= H. Khekiho Zhimomi =

Indian politician

H. Khekiho Zhimomi (19 February 1946 – 26 November 2015) was a politician from Nagaland, India. He was first elected to the Nagaland Legislative Assembly in 1989, then again in 1993 and again in 2003 as the Naga People's Front candidate in the constituency Ghaspani-I (ST). He served as a member of the Rajya Sabha (upper house of the Parliament of India) from 2008 till his death in 2015.

He was first elected to the Nagaland Legislative Assembly in 1989. He was appointed Cabinet Minister in charge of Industries and Commerce in the Nagaland People's Council Government headed by Chief Minister Vamuzo Phesao in 1990. He was a successful industrialist of Zhimomi group of industries. He opened the first Pepsi factory in North-East India in 1992 and Nagaland's first packaged drinking water VIVA in 2002.

== Personal life ==
Zhimomi was married to Khezheli. Together they had six daughters and two sons.
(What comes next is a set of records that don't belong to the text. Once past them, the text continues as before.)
/-- What an engine that looks for its next row does. -/
theorem Dev.veSelect_cases (d : Dev) (e : Nat) :
    (d.veSelect e = d.showVe e ∧ (d.veBlocked e = true ∨
      d.pickLive (d.ve e).queue = none ∧ (d.ve e).other = none ∧ d.pickOther (d.ve e).queue = none)) ∨
    (∃ j, d.pickLive (d.ve e).queue = some j ∧ d.veSelect e = (d.rowStart e j).showVe e) ∨
    (∃ j, d.pickLive (d.ve e).queue = none ∧ (d.ve e).other = some j ∧ d.veSelect e = (d.rowResume e j).showVe e) ∨
    (∃ j, d.pickLive (d.ve e).queue = none ∧ (d.ve e).other = none ∧ d.pickOther (d.ve e).queue = some j ∧
      d.veSelect e = (d.rowStart e j).showVe e) := by
  have hselect : d.veSelect e = (if d.veBlocked e = true then d
    else match d.pickLive (d.ve e).queue with
      | some j => d.rowStart e j
      | none =>
        match (d.ve e).other with
        | some j => d.rowResume e j
        | none =>
          match d.pickOther (d.ve e).queue with
          | some j => d.rowStart e j
          | none => d).showVe e := rfl
  rw [hselect]
  by_cases hblocked : d.veBlocked e = true
  · exact .inl ⟨by rw [if_pos hblocked], .inl hblocked⟩
  rw [if_neg hblocked]
  cases hlive : d.pickLive (d.ve e).queue with
  | some j => exact .inr (.inl ⟨j, rfl, rfl⟩)
  | none =>
    cases hother : (d.ve e).other with
    | some j => exact .inr (.inr (.inl ⟨j, rfl, rfl, rfl⟩))
    | none =>
      cases hpick : d.pickOther (d.ve e).queue with
      | some j => exact .inr (.inr (.inr ⟨j, rfl, rfl, rfl, rfl⟩))
      | none => exact .inl ⟨rfl, .inr ⟨rfl, rfl, rfl⟩⟩

theorem Dev.showVe_ve (d : Dev) (e x : Nat) : (d.showVe e).ve x = d.ve x := Dev.ve_congr (congrArg CodeSt.ve (d.showVe_code e)) x

theorem Dev.showVe_row? (d : Dev) (e s c r : Nat) : (d.showVe e).row? s c r = d.row? s c r :=
  Dev.row?_congr (congrArg CodeSt.ses (d.showVe_code e)) s c r

/-- An engine that shows itself touches its status register. -/
theorem Dev.showVe_touches (d : Dev) (e : Nat) : d.Touches [R.VE_ENG_STATUS e] (d.showVe e) :=
  ((((d.set_touches (F.VE_ENG_STATUS_ACTIVE e) _ List.mem_cons_self).trans (Dev.set_touches _ (F.VE_ENG_STATUS_SPARE e) _
    List.mem_cons_self)).trans (Dev.set_touches _ (F.VE_ENG_STATUS_FENCED e) _ List.mem_cons_self)).trans (Dev.set_touches _
    (F.VE_ENG_STATUS_ROWS_QUEUED e) _ List.mem_cons_self)).trans (Dev.set_touches _ (F.VE_ENG_STATUS_LOAD_PCT e) _ List.mem_cons_self)

theorem Dev.showVe_worked (d : Dev) (e : Nat) : (d.showVe e).worked = d.worked := by
  rw [Dev.worked, Dev.worked, Dev.showVe_code, (d.showVe_touches e).srv]

theorem Dev.veSelect_worked (d : Dev) (e : Nat) : (d.veSelect e).worked = d.worked := by
  rcases d.veSelect_cases e with ⟨h, -⟩ | ⟨j, -, h⟩ | ⟨j, -, -, h⟩ | ⟨j, -, -, -, h⟩
  · rw [h, Dev.showVe_worked]
  · rw [h, Dev.showVe_worked, Dev.rowStart_worked]
  · rw [h, Dev.showVe_worked]
    rfl
  · rw [h, Dev.showVe_worked, Dev.rowStart_worked]

/-- Rows that wait for their release stay. -/
theorem Dev.veSelect_held (d : Dev) (e x : Nat) : ((d.veSelect e).ve x).held = (d.ve x).held := by
  have hstart : ∀ j, ((d.rowStart e j).ve x).held = (d.ve x).held := fun j => Dev.rowStart_ve_keeps (φ := VeSt.held) (fun _ => rfl) x
  rcases d.veSelect_cases e with ⟨h, -⟩ | ⟨j, -, h⟩ | ⟨j, -, -, h⟩ | ⟨j, -, -, -, h⟩
  · rw [h, Dev.showVe_ve]
  · rw [h, Dev.showVe_ve, hstart]
  · rw [h, Dev.showVe_ve]
    exact Dev.ve_modVe_keeps (φ := VeSt.held) (d.modRow j.ses j.c j.row _) e (fun _ => by rfl) x
  · rw [h, Dev.showVe_ve, hstart]
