-- ==== Sys2Proof/Machine/LightDrive.lean ====
section
/-! DEFINITION. The light drive: the limiter set, the target, the immediate drop, the ramp and the PWM output
(R51 to R63). -/

namespace Sys2Proof.Machine

/-- The smallest of the four limiters (R55). -/
def Light.lowest (l : Light) : Nat := min (min l.safety l.motion) (min l.thermal l.user)

/-- The limiter whose value is the smallest, the first in the order SAFETY, MOTION, THERMAL, USER (R55). -/
def Light.governor (l : Light) : Limiter :=
  if l.safety = l.lowest then .safety
  else if l.motion = l.lowest then .motion
  else if l.thermal = l.lowest then .thermal
  else .user

/-- Setting the applied level; the PWM buffer takes it in the same event (R58, R59, R61). -/
def Light.setApplied (l : Light) (n : Nat) : Light := { l with applied := n, pwmBuffer := n }

/-- The target and the governing limiter formed anew (R55). -/
def Light.retarget (l : Light) : Light := { l with target := l.lowest, governing := l.governor }

/-- The immediate drop: an applied level above SAFETY or MOTION becomes the target at once (R58). -/
def Light.drop (l : Light) : Light :=
  if l.safety < l.applied ∨ l.motion < l.applied then l.setApplied l.target else l

/-- What follows every write of a limiter (R55, R58). -/
def Light.reform (l : Light) : Light := l.retarget.drop

/-- The USER limiter written (R53). -/
def Light.setUser (l : Light) (n : Nat) : Light := ({ l with user := n } : Light).reform

/-- The THERMAL limiter formed (R54). -/
def Light.setThermal (l : Light) (n : Nat) : Light := ({ l with thermal := n } : Light).reform

/-- A hold of the MOTION limiter (R56). -/
def Light.hold (l : Light) : Light := ({ l with motion := l.blankLevel, motionHeld := true } : Light).reform

/-- A release of the MOTION limiter; it changes nothing while MOTION held is no (R56). -/
def Light.release (l : Light) : Light :=
  if l.motionHeld then ({ l with motion := Config.fullLevel, motionHeld := false } : Light).reform else l

/-- SAFETY and LIGHT_EN at a change of operating state (R57). -/
def Light.setSafety (l : Light) (lit : Bool) : Light :=
  ({ l with safety := if lit then Config.fullLevel else 0, lightEn := lit } : Light).reform

/-- A ramp tick (R59). -/
def Light.ramp (l : Light) : Light :=
  if l.applied < l.target then l.setApplied (min (l.applied + l.rampStep) l.target)
  else if l.target < l.applied then l.setApplied (max (l.applied - l.rampStep) l.target)
  else l.setApplied l.applied

/-- A LIGHT_PWM period boundary (R61). -/
def Light.pwmBoundary (l : Light) : Light := { l with pwmLevel := l.pwmBuffer }

/-- The dump-load estimate D (R51). -/
def State.dumpLoad (s : State) : Nat := s.light.applied * (1023 - s.stats.feedForward) / 1023

/-- Any zone is blind (R54). -/
def State.anyBlind (s : State) : Bool := ZoneId.all.any fun z => (s.zone z).blind

/-- The loss action of a fan (R103). -/
def lossAction : FanId → LossAction
  | .f0 => .trip
  | .f1 => .cap
  | .f2 => .cap

/-- A fan whose loss action is CAP is FAILED (R54, R105). -/
def State.capLost (s : State) : Bool :=
  FanId.all.any fun f => decide (lossAction f = .cap) && decide ((s.fan f).state = .failed)

/-- The smallest of the thermal ceilings in force (R54). -/
def State.thermalCeiling (s : State) : Nat :=
  let c := s.zoneCtl.ceiling
  let c := if s.anyBlind then min c s.zoneCtl.blindCap else c
  if s.capLost then min c s.zoneCtl.lossCap else c

/-- The THERMAL limiter formed afresh, and the target with it (R54). -/
def State.reformThermal (s : State) : State := s.setLight (s.light.setThermal s.thermalCeiling)

/-- Whether LIGHT_PWM is high at a count of its 4095-count period (R61); low while RESET_N is asserted (R52). -/
def State.lightPwmHigh (s : State) (count : Nat) : Bool := s.live && decide (count < s.light.pwmLevel)

end Sys2Proof.Machine
end

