/-- The leg starts of the executing request judged against the rail: the pair first and V alone second, or one
axis on its own (R155, R158). -/
def State.judgeRail (s : State) (x : Executing) : State × AxisEvent × AxisEvent :=
  match s.wantsStart x .h, s.wantsStart x .v with
  | true, true =>
    if s.railAllows (s.axisH.current + s.axisV.current) then s.startBoth x
    else if s.railAllows s.axisV.current then
      s.startOne (if x.hWork = .owed then { x with inSequence := true } else x) .v
    else (s.holdStart x, .quiet, .quiet)
  | true, false => if s.railAllows s.axisH.current then s.startOne x .h else (s.holdStart x, .quiet, .quiet)
  | false, true => if s.railAllows s.axisV.current then s.startOne x .v else (s.holdStart x, .quiet, .quiet)
  | false, false => (s, .quiet, .quiet)

/-! ### The end of a request's work (R157, R159, R160) -/

/-- The result of a request all of whose work is done (R157). -/
def Request.completion (r : Request) : MotionResult := if r.clamped then .completedClamped else .completed

/-- A recall's named slot is VALID: the pending choice is placed and the recall enters SWITCHING, or ends at
once while silence armed is no (R16, R159, R160). -/
def State.enterSwitching (s : State) (x : Executing) (n : Fin 4) : State :=
  let s := s.setWarp { s.warp with choice := some { slot := some n, origin := .recall x.req.tag } }
  let s := s.setExecuting (some (x.setPhase .switching))
  if s.ctl.armed then s else s.endRequest x.req.completion

/-- All the work of the executing request has ended DONE: a recall takes its grid step, any other request ends
(R157, R159). -/
def State.finishWork (s : State) (x : Executing) : State :=
  match x.req.job with
  | .recall _ p =>
    match p.slot with
    | none => s.endRequest x.req.completion
    | some n => if (s.slot n).state = .valid then s.enterSwitching x n else s.endRequest .gridHeld
  | .moveAxis _ _ => s.endRequest x.req.completion
  | .stepAxis _ _ => s.endRequest x.req.completion
  | .home _ => s.endRequest x.req.completion

/-- An axis of the executing request is in motion or waits in APPROACH (R157). -/
def State.stillStopping (s : State) (x : Executing) : Bool :=
  (decide (x.hWork = .active) && s.axisH.busy) || (decide (x.vWork = .active) && s.axisV.busy)

/-- The executing request goes on after something has happened to it: a stop that has come to rest ends it,
finished work ends it or takes it to its grid step, and otherwise its leg starts are judged (R155, R157,
R159). A start that ends as it starts is followed at once; `fuel` bounds how often. -/
def State.carryOn (s : State) : Nat → State
  | 0 => s
  | fuel + 1 =>
    match s.motion.executing with
    | none => s
    | some x =>
      if x.req.phase = .switching then s
      else if x.req.stopReq then (if s.stillStopping x then s else s.endRequest .stopped)
      else if x.allFinished then s.finishWork x
      else
        match s.judgeRail x with
        | (t, .quiet, .quiet) => t
        | (t, eh, ev) => ((t.takeEvent .h eh).takeEvent .v ev).carryOn fuel

/-- Steps of `carryOn` that no chain of events outlasts: each axis ends at most a move and an approach leg. -/
def carryFuel : Nat := 8

/-! ### Starting the head request (R153, R154, R158) -/

/-- The part takes and starts motion requests in LIT and COOLDOWN alone (R152, R153). -/
def OpState.moves : OpState → Bool
  | .standby => false
  | .lit => true
  | .cooldown => true
  | .tripped => false

/-- The head request may start (R153). -/
def State.mayStart (s : State) : Bool :=
  s.motion.executing.isNone && decide (s.axisH.state = .idle) && decide (s.axisV.state = .idle) && s.ctl.op.moves
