-- ==== Sys2Proof/Machine/DriveEvents.lean ====
section
/-! DEFINITION. The events of the light drive and the fan drivers (R59, R61, R107 to R114). -/

namespace Sys2Proof.Machine

/-- A fan's record put through an update. -/
def State.updateFan (s : State) (f : FanId) (g : Fan → Fan) : State := s.setFan f (g (s.fan f))

/-- RAMP_TICK (R59). -/
def execRampTick (s : State) : Out := .next (s.whenLive fun s => s.setLight s.light.ramp)

/-- LIGHT_PWM_PERIOD_BOUNDARY (R61). -/
def execLightPwmPeriodBoundary (s : State) : Out := .next (s.whenLive fun s => s.setLight s.light.pwmBoundary)

/-- FAN_PWM_PERIOD_BOUNDARY (R113). -/
def execFanPwmPeriodBoundary (f : FanId) (s : State) : Out := .next (s.whenLive fun s => s.updateFan f Fan.pwmBoundary)

/-- KICK_TIMER_EXPIRY (R107). -/
def execKickTimerExpiry (f : FanId) (s : State) : Out := .next (s.whenLive fun s => s.updateFan f Fan.kickExpired)

/-- STALL_TIMER_EXPIRY (R109, R110). -/
def execStallTimerExpiry (f : FanId) (s : State) : Out := .next (s.whenLive fun s => s.stallExpired f)

/-- PAUSE_TIMER_EXPIRY (R110). -/
def execPauseTimerExpiry (f : FanId) (s : State) : Out := .next (s.whenLive fun s => s.updateFan f Fan.pauseExpired)

/-- RETRY_CLEAR_TIMER_EXPIRY (R108). -/
def execRetryClearTimerExpiry (f : FanId) (s : State) : Out := .next (s.whenLive fun s => s.updateFan f Fan.clearExpired)

/-- A selected tach edge on a fan's input (R109, R114). -/
def State.selectedEdge (s : State) (f : FanId) (micros : Nat) : State :=
  (s.updateFan f fun x => x.edge micros (Config.freeSpeed s.freeCount)).drawFreeIf ((s.fan f).drawsFree micros)

/-- TACH_EDGE: a rise or a fall, so many microseconds after the selected edge that is held; one that is not
selected changes nothing (R109, R114). -/
def execTachEdge (f : FanId) (e : TachEdge) (s : State) : Out :=
  .next (s.whenLive fun s => if (s.fan f).selects e.rise then s.selectedEdge f e.micros else s)

/-- TACH_TIMEOUT: 1,000,000 µs without a selected edge (R114). -/
def execTachTimeout (f : FanId) (s : State) : Out := .next (s.whenLive fun s => s.updateFan f Fan.edgeLost)

end Sys2Proof.Machine
end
His son-in-law, Anato Zhimomi, was arrested in 2016 in a money laundering case. Anato was one of the founding members of the NGO YouthNet Nagaland and has studied at London School of Economics, Regent Business School, and University of California, Berkeley.

On 26 November 2015, Zhimomi died following a stroke at All India Institutes of Medical Sciences, Delhi where he was admitted three days ago. He was 69. His body was airlifted to Dimapur by a chartered plane for funeral on the following day.